Walker has some of the most restrictive views on abortion among the Republican field, opposing the procedure in all cases with no exceptions for rape, incest, or the life of the mother. He recently signed into law a ban on abortions after 20 weeks of pregnancy, and likes to remind voters that Wisconsin cut off state funds to Planned Parenthood. Earlier this month, he said he supports legislation to end all federal funding of Planned Parenthood, most of which comes as Medicaid payments to the group for providing non-abortion health procedures like breast cancer screenings for low-income women.

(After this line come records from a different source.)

theorem trans (h : e.Only d f) (k : f.Only d g) : e.Only d g :=
  ⟨k.fm.trans h.fm, fun c hc => (k.others c hc).trans (h.others c hc), fun c j hc hm => h.moves c j hc (k.moves c j hc hm)⟩

/-- A change of the state that leaves the channels' records and the fault monitor alone. -/
theorem on (g : State → State) (hch : (g e.s).fse.channels = e.s.fse.channels) (hfm : (g e.s).fm = e.s.fm) :
    e.Only d (e.on g) := ⟨hfm, fun c _ => congrArg (·[c]) hch, fun _ _ _ hm => hm⟩

theorem onChan (f : ChanRec → ChanRec) : e.Only d (e.on (State.onChan d f)) :=
  ⟨rfl, fun _ hc => State.setChan_get_ne hc .., fun _ _ _ hm => hm⟩

theorem handFirst (j : Option StepIx) : e.Only d (e.handFirst (.moveOn d j)) := by
  refine ⟨rfl, fun _ _ => rfl, fun c j' hc hm => ?_⟩
  rcases List.mem_cons.mp hm with h | h
  · cases h
    exact absurd rfl hc
  · exact h

theorem endChain (c : Chan) (o : StepOutcome) (byEnd : Bool) (holdAt : Option Int) (w : Option StepIx) (e : Ev) :
    e.Only c (e.endChain c o byEnd holdAt w) := by
  obtain ⟨owner, stacked, last, l, hfse, -, -, -, hfm, hmoves⟩ := Ev.endChain_engine c o byEnd holdAt w e
  exact ⟨hfm, fun d hd => (congrArg (fun f : Fse => f.channels[d]) hfse).trans (get_set_ne _ hd _),
    fun d j _ hm => hmoves d j hm⟩

theorem closeStep (c : Chan) (i : StepIx) (o : StepOutcome) (e : Ev) : e.Only c (e.on (State.closeStep c i o)) := by
  obtain ⟨p, hclose, -⟩ := State.closeStep_writes c i o e.s
  refine ⟨?_, fun d hd => ?_, fun _ _ _ hm => hm⟩
  · rw [Ev.on_s, hclose]; rfl
  · rw [Ev.on_s, hclose]; exact get_set_ne _ hd _

theorem skipStep (c : Chan) (j : Option StepIx) (e : Ev) : e.Only c (e.skipStep c j) := by
  unfold Ev.skipStep
  split
  · exact endChain ..
  · simp only
    split
    · exact endChain ..
    · split
      · exact endChain ..
      · exact (on _ rfl rfl).trans (handFirst _)

theorem endStep (c : Chan) (o : StepOutcome) (e : Ev) : e.Only c (e.endStep c o) := by
  unfold Ev.endStep
  split
  · exact refl c e
  · simp only
    split
    · split
      · exact (closeStep ..).trans (skipStep ..)
      · exact (closeStep ..).trans (handFirst _)
    · exact (closeStep ..).trans (endChain ..)

theorem endByKind (c : Chan) (o : StepOutcome) (e : Ev) : e.Only c (e.endByKind c o) := by
  rw [Ev.endByKind_eq]
  split
  · exact onChan fun ch => { ch with delayedEnd := some ((e.s.fse.channels[c]).delayedEnd.getD o) }
  · exact endStep ..

theorem testReading (c : Chan) (r : StepRec) (e : Ev) : e.Only c (e.testReading c r) := by
  unfold Ev.testReading
  split
  · exact endByKind ..
  · exact refl c e

theorem askPlates (c : Chan) (r : StepRec) (e : Ev) : e.Only c (e.askPlates c r) := by
  have hask := (Ev.requestPlates_aside c r.plateKind r.count e).only c
  unfold Ev.askPlates
  simp only
  split
  · exact hask.trans (endByKind ..)
  · exact hask.trans (on _ rfl rfl)
  · split
    · exact (hask.trans (onChan _)).trans (endByKind ..)
    · exact hask.trans (onChan _)

theorem askPage (c : Chan) (r : StepRec) (e : Ev) : e.Only c (e.askPage c r) := by
  unfold Ev.askPage
  split
  · exact refl c e
  · simp only
    split
    · split
      · exact (onChan _).trans ((Ev.submit_aside ..).only c)
      · exact ((Ev.submit_aside ..).only c).trans (endByKind ..)
    · exact on _ rfl rfl

theorem cancelHeld (c : Chan) (e : Ev) : e.Only c (e.cancelHeld c) :=
  (onChan _).trans ((Ev.cancelHeld_aside c e).only c)

theorem postNote (c : Chan) (i : StepIx) (r : StepRec) (e : Ev) : e.Only c (e.postNote c i r) := by
  obtain ⟨p, hp, -⟩ := State.chanNotice_writes c .stepNote i.val r.noteCode 0 e.s
  unfold Ev.postNote
  refine Only.trans (on _ ?_ ?_) (endStep ..) <;> rw [hp]

theorem beginKind (c : Chan) (i : StepIx) (r : StepRec) (again : Bool) (e : Ev) : e.Only c (e.beginKind c i r again) := by
  unfold Ev.beginKind
  split
  · exact testReading ..
  · exact testReading ..
  · exact testReading ..
  · exact (cancelHeld ..).trans (askPlates ..)
  · split
    · exact endByKind ..
    · exact refl c e
  · exact askPage ..
  · split
    · exact refl c e
    · exact postNote ..
  · exact endByKind ..

/-- What the begin of a record writes before its kind's own work stays at its channel. -/
theorem opening {c : Chan} {i : StepIx} {r : StepRec} {f : ChanRec → ChanRec} {begun : List (Chan × StepIx)} {again : List Chan} :
    e.Only c (({ e with begun := begun, again := again } : Ev).on fun s => ((s.setStep i r).onChan c f).handOven c) := by
  obtain ⟨l, hl, -⟩ := State.handOven_eq c ((e.s.setStep i r).onChan c f)
  refine ⟨?_, fun d hd => ?_, fun _ _ _ hm => hm⟩
  · show (((e.s.setStep i r).onChan c f).handOven c).fm = _
    rw [hl]; rfl
  · show (((e.s.setStep i r).onChan c f).handOven c).fse.channels[d] = _
    rw [hl]; exact get_set_ne _ hd _

theorem beginStep (c : Chan) (i : StepIx) (e : Ev) : e.Only c (e.beginStep c i) := by
  unfold Ev.beginStep
  exact opening.trans (beginKind ..)

theorem moveOn (c : Chan) (j : Option StepIx) (e : Ev) : e.Only c (e.moveOn c j) := by
  unfold Ev.moveOn
  split
  · exact endChain ..
  · simp only
    split
    · exact endChain ..
    · split
      · exact endChain ..
      · exact beginStep ..
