-- ==== Sys2Proof/Machine/State.lean ====
section
/-! DEFINITION. The state of the core: every piece of state of 10_state.md R20, the interface fields of R49 and
R50 a step reads or leaves, the machine right after hardware reset (70_reset_and_hazards.md R291), and the reasons
a step can stop. -/

namespace Sys2Proof.Machine

/-- A memory as (index, element) pairs, indices strictly rising; an element not listed has not been written since
hardware reset (20_memory.md R60, R68; log 6, log 9). -/
abbrev Mem (w : Nat) := List (Nat × BitVec w)

/-- The canonical form: indices strictly rising. Every listed element was written, so equal memories are equal lists. -/
abbrev Mem.Wf {w : Nat} (m : Mem w) : Prop := (m.map Prod.fst).Pairwise (· < ·)

/-- `TX_STATE` (10_state.md R26). -/
inductive TxState where
  | idle
  | arming
  | transferring
  | latching
  | faulted
  deriving DecidableEq, Repr, Inhabited

/-- `SB_OWNER[b]`, the ownership state of a sample buffer (10_state.md R30). -/
inductive Owner where
  | writable
  | prepared
  | inflight
  | unusable
  deriving DecidableEq, Repr, Inhabited

/-- `CH_ORDER[0..3]`: the channel id sent at each wire position (10_state.md R22). -/
structure ChOrder where
  p0 : ChannelId
  p1 : ChannelId
  p2 : ChannelId
  p3 : ChannelId
  deriving DecidableEq, Repr, Inhabited

/-- The configuration registers CFG (10_state.md R22), written together by one successful NEW. -/
structure CfgRegs where
  /-- `CONFIGURED`. -/
  configured : Bool
  /-- `BIT_PERIOD`. -/
  bitPeriod : Tick
  /-- `T0_HIGH`. -/
  t0High : Tick
  /-- `T1_HIGH`. -/
  t1High : Tick
  /-- `RESET_TICKS`. -/
  resetTicks : BitVec 32
  /-- `CH_COUNT`. -/
  chCount : BitVec 3
  /-- `CH_ORDER`. -/
  chOrder : ChOrder
  /-- `BITS_PER_CHANNEL`. -/
  bitsPerChannel : BitVec 4
  /-- `CAP_PIX`. -/
  capPix : BitVec 16
  /-- `DOUBLE`. -/
  double : Bool
  deriving DecidableEq, Repr, Inhabited

/-- One sample buffer: `SB_OWNER[b]` (R30), `SB_LEN[b]` (R31) and the elements `SB[b]` (R46) of 10_state.md. -/
structure SampleBuffer where
  owner : Owner
  len : BitVec 32
  data : Mem 16
  deriving DecidableEq, Repr, Inhabited

/-- The complete state. `cfg` to `wave` are the state of 10_state.md R20; `ports` to `moves` are the model's own
fields for the interface of R49 and R50 and for the free values (log 1, 2, 4, 5, 7). -/
structure State where
  /-- CFG (R22). -/
  cfg : CfgRegs
  /-- `TX_STATE` (R26). -/
  txState : TxState
  /-- `INFLIGHT_VALID` (R27). -/
  inflightValid : Bool
  /-- `INFLIGHT_H` (R27). -/
  inflightH : BitVec 1
  /-- `LATCH_CNT` (R28). -/
  latchCnt : BitVec 32
  /-- `DONE` (R35). -/
  done : Bool
  /-- `SB_OWNER[0]`, `SB_LEN[0]`, `SB[0]` (R30, R31, R46). -/
  sb0 : SampleBuffer
  /-- `SB_OWNER[1]`, `SB_LEN[1]`, `SB[1]`; exists only when `DOUBLE` = 1 (R21). -/
  sb1 : SampleBuffer
  /-- `DMA_SRC` (R36). -/
  dmaSrc : BitVec 1
  /-- `DMA_LEN` (R37). -/
  dmaLen : BitVec 32
  /-- `DMA_IDX` (R38). -/
  dmaIdx : BitVec 32
  /-- `DMA_EN` (R39). -/
  dmaEn : Bool
  /-- `PWM_PERIOD` (R40). -/
  pwmPeriod : Tick
  /-- `PWM_DUTY` (R41). -/
  pwmDuty : Sample
  /-- `PWM_RUN` (R42). -/
  pwmRun : Bool
  /-- `TC_PEND` (R43). -/
  tcPend : Bool
  /-- `ERR_PEND` (R43). -/
  errPend : Bool
  /-- `PIX` (R45). -/
  pix : Mem 32
  /-- `WAVE`, ghost (R48): the duty values delivered since the last successful NEW, oldest first. -/
  wave : List Sample
  /-- Model's field: the `cfg_*` input ports (R49). -/
  ports : CfgPorts
  /-- Model's field: the response of the step just taken; `none` is `rsp_valid` = 0 (R50). -/
  rsp : Option Response
  /-- Model's field: `sb_data` of the step just taken, if it was SBRD (R50). -/
  sbData : Option Sample
  /-- Model's field: the moves to come, next first (R12, R49). -/
  inbox : List Move
  /-- Model's field: how many moves have been taken, the index of the free values. -/
  moves : Nat
  deriving DecidableEq, Repr, Inhabited

/-- Why the machine stops with a fault. -/
inductive Fault where
  /-- Raised by START and BEAT when the DMA channel would fetch an element that does not exist (20_memory.md R61,
  R78). SAFE: no state that meets the spec's invariants (10_state.md R29) reaches it; the model stops where the spec
  gives no value (log 8). -/
  | noSuchElement (buffer index : Nat)
  deriving DecidableEq, Repr

/-- Why an instruction has no meaning. -/
inductive Refusal where
  /-- Raised by an arm of `exec` that has no meaning yet; no arm does. SAFE: the model stops. -/
  | notModelled (mnemonic : String)
  deriving DecidableEq, Repr

/-- CFG after hardware reset: `CONFIGURED` = 0 and every register 0 (70_reset_and_hazards.md R290, R291). -/
def CfgRegs.reset : CfgRegs where
  configured := false
  bitPeriod := 0#16
  t0High := 0#16
  t1High := 0#16
  resetTicks := 0#32
  chCount := 0#3
  chOrder := ⟨0#2, 0#2, 0#2, 0#2⟩
  bitsPerChannel := 0#4
  capPix := 0#16
  double := false

/-- A sample buffer after hardware reset: `WRITABLE`, length 0, contents unspecified (70_reset_and_hazards.md R291). -/
def SampleBuffer.reset : SampleBuffer := ⟨.writable, 0#32, []⟩

/-- The `cfg_*` ports before anything drives them: all 0, a value the model names (log 4). -/
def CfgPorts.reset : CfgPorts where
  spec := ⟨0#16, 0#16, 0#16, 0#32, 0#3, 0#8, 0#4⟩
  capPix := 0#16
  double := false

/-- The machine right after hardware reset (70_reset_and_hazards.md R290, R291). The values of `ports`, `rsp`,
`sbData`, `inbox` and `moves` are the model's (log 2, 4, 5, 7). -/
def State.reset : State where
  cfg := CfgRegs.reset
  txState := .idle
  inflightValid := false
  inflightH := 0#1
  latchCnt := 0#32
  done := false
  sb0 := SampleBuffer.reset
  sb1 := SampleBuffer.reset
  dmaSrc := 0#1
  dmaLen := 0#32
  dmaIdx := 0#32
  dmaEn := false
  pwmPeriod := 0#16
  pwmDuty := 0#16
  pwmRun := false
  tcPend := false
  errPend := false
  pix := []
  wave := []
  ports := CfgPorts.reset
  rsp := none
  sbData := none
  inbox := []
  moves := 0

end Sys2Proof.Machine
end

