/-! ## Reset -/

/-- 70_reset_and_hazards.md R290, R291, the hardware-reset column: the values right after hardware reset, which puts
every piece of state there from any state; no element of a memory has been written. -/
def Obligations.ResetValues : Prop :=
  let s := State.reset
  s.cfg.configured = false ∧ s.cfg.bitPeriod = 0#16 ∧ s.cfg.t0High = 0#16 ∧ s.cfg.t1High = 0#16 ∧
  s.cfg.resetTicks = 0#32 ∧ s.cfg.chCount = 0#3 ∧ s.cfg.chOrder = ⟨0#2, 0#2, 0#2, 0#2⟩ ∧
  s.cfg.bitsPerChannel = 0#4 ∧ s.cfg.capPix = 0#16 ∧ s.cfg.double = false ∧ s.txState = .idle ∧
  s.txState.code = 0#3 ∧ s.inflightValid = false ∧ s.inflightH = 0#1 ∧ s.latchCnt = 0#32 ∧ s.done = false ∧
  (∀ b, s.owner b = .writable ∧ s.sbLen b = 0#32 ∧ ∀ i, Mem.read (s.buffer b).data i = none) ∧
  s.dmaSrc = 0#1 ∧ s.dmaLen = 0#32 ∧ s.dmaIdx = 0#32 ∧ s.dmaEn = false ∧ s.pwmPeriod = 0#16 ∧
  s.pwmDuty = 0#16 ∧ s.pwmRun = false ∧ s.tcPend = false ∧ s.errPend = false ∧
  (∀ i, Mem.read s.pix i = none) ∧ s.wave = [] ∧ (∀ k, s.ledOut k = false) ∧
  ∀ s₁ : State, perform .rst s₁ = .next { State.reset with ports := s₁.ports, inbox := s₁.inbox, moves := s₁.moves }

/-! ## NEW -/

/-- 40_config.md R126: NEW with a nonzero capacity, `0 < t0 < t1 < period`, `bits_per_channel` 8, 3 or 4 channels and
a proper order succeeds: CFG takes the ports, every register its initial value; `PIX` and the buffers' contents, and
buffer 1 of a single-buffered core, are not written. The ports it samples are put there by the moves drive and lookup
(10_state.md R49, 40_config.md R121, 70_reset_and_hazards.md R294; the moves are the model's own form, log 4, and the
table's entry is opaque, log 11), which change nothing else. -/
def Obligations.NewConfiguresTheCore : Prop :=
  (∀ (s : State) (p : CfgPorts), perform (.drive p) s = .next { s with ports := p }) ∧
  (∀ (s : State) (variant : Nat), perform (.lookup variant) s =
    .next { s with ports := { s.ports with spec := Config.timingTable variant } }) ∧
  ∀ s : State, s.cfg.configured = false → s.ports.capPix ≠ 0#16 →
    0 < s.ports.spec.t0High.toNat → s.ports.spec.t0High.toNat < s.ports.spec.t1High.toNat →
    s.ports.spec.t1High.toNat < s.ports.spec.bitPeriod.toNat → s.ports.spec.bitsPerChannel = 8#4 →
    (s.ports.spec.chCount = 3#3 ∨ s.ports.spec.chCount = 4#3) →
    ((List.range s.ports.spec.chCount.toNat).map s.ports.spec.channelAt).Nodup →
    (s.ports.spec.chCount = 3#3 → ∀ k < 3, s.ports.spec.channelAt k ≠ 3#2) →
    ∃ t, exec .new s = .next t ∧ t.rsp = some ⟨.ok, 0#3⟩ ∧ t.cfg.configured = true ∧
      t.cfg.bitPeriod = s.ports.spec.bitPeriod ∧ t.cfg.t0High = s.ports.spec.t0High ∧
      t.cfg.t1High = s.ports.spec.t1High ∧ t.cfg.resetTicks = s.ports.spec.resetTicks ∧
      t.cfg.chCount = s.ports.spec.chCount ∧ t.cfg.chOrder.p0 = s.ports.spec.chOrder.extractLsb' 0 2 ∧
      t.cfg.chOrder.p1 = s.ports.spec.chOrder.extractLsb' 2 2 ∧
      t.cfg.chOrder.p2 = s.ports.spec.chOrder.extractLsb' 4 2 ∧
      t.cfg.chOrder.p3 = s.ports.spec.chOrder.extractLsb' 6 2 ∧
      t.cfg.bitsPerChannel = 8#4 ∧ t.cfg.capPix = s.ports.capPix ∧ t.cfg.double = s.ports.double ∧
      (∀ b, b < t.cfg.nbuf → t.buffer b = { s.buffer b with owner := .writable, len := 0#32 }) ∧
      (t.cfg.double = false → t.sb1 = s.sb1) ∧
      t.txState = .idle ∧ t.inflightValid = false ∧ t.inflightH = 0#1 ∧ t.latchCnt = 0#32 ∧ t.done = false ∧
      t.dmaSrc = 0#1 ∧ t.dmaLen = 0#32 ∧ t.dmaIdx = 0#32 ∧ t.dmaEn = false ∧
      t.pwmPeriod = s.ports.spec.bitPeriod ∧ t.pwmDuty = 0#16 ∧ t.pwmRun = false ∧ t.tcPend = false ∧
      t.errPend = false ∧ t.wave = [] ∧ t.pix = s.pix ∧ t.ports = s.ports ∧ t.sbData = s.sbData ∧
      t.inbox = s.inbox ∧ t.moves = s.moves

He also opposes same-sex marriage, an issue on which he disagrees with his two sons. When the Supreme Court legalized same-sex marriage nationwide earlier this year Walker labeled the decision a "grave mistake" and scolded "five unelected judges" for taking it "upon themselves to redefine the institution of marriage." He called for a constitutional amendment that would preserve the rights of individual states to legalize or ban same-sex marriage.
He has, however, attended the wedding of a family member who is gay despite his belief that marriage is between one man and one woman.
Like some of the other governors seeking the GOP nomination, Walker has turned to various Republican foreign policy experts to give him a crash-course tutorial on the ways of the world, after a few public blunders that highlighted the lack of attention he's paid to foreign affairs in the months leading up to his campaign.
He has taken some more concrete positions since launching his presidential bid. He has said he is "prepared to put boots on the ground if that's what it takes" to defeat the Islamic State of Iraq and Syria (ISIS). Earlier this year, he told the Weekly Standard that the U.S. should provide lethal Ukrainians to help them combat a Russian incursion into the eastern part of the country.
He has become more strident about China and says the U.S. must confront them over cyber-attacks that target American companies and the government. On Monday, he called on President Obama to cancel an upcoming state visit by Chinese President Xi Jinping "over its increasing attempts to undermine U.S. interests," including currency manipulation that contributed to Monday's economic meltdown.
He has repeatedly pledged to do away with the Iran nuclear agreement on his first day in office, calling it "one of America's worst diplomatic failures." And he has been harshly critical of the president for restoring diplomatic relations with Cuba.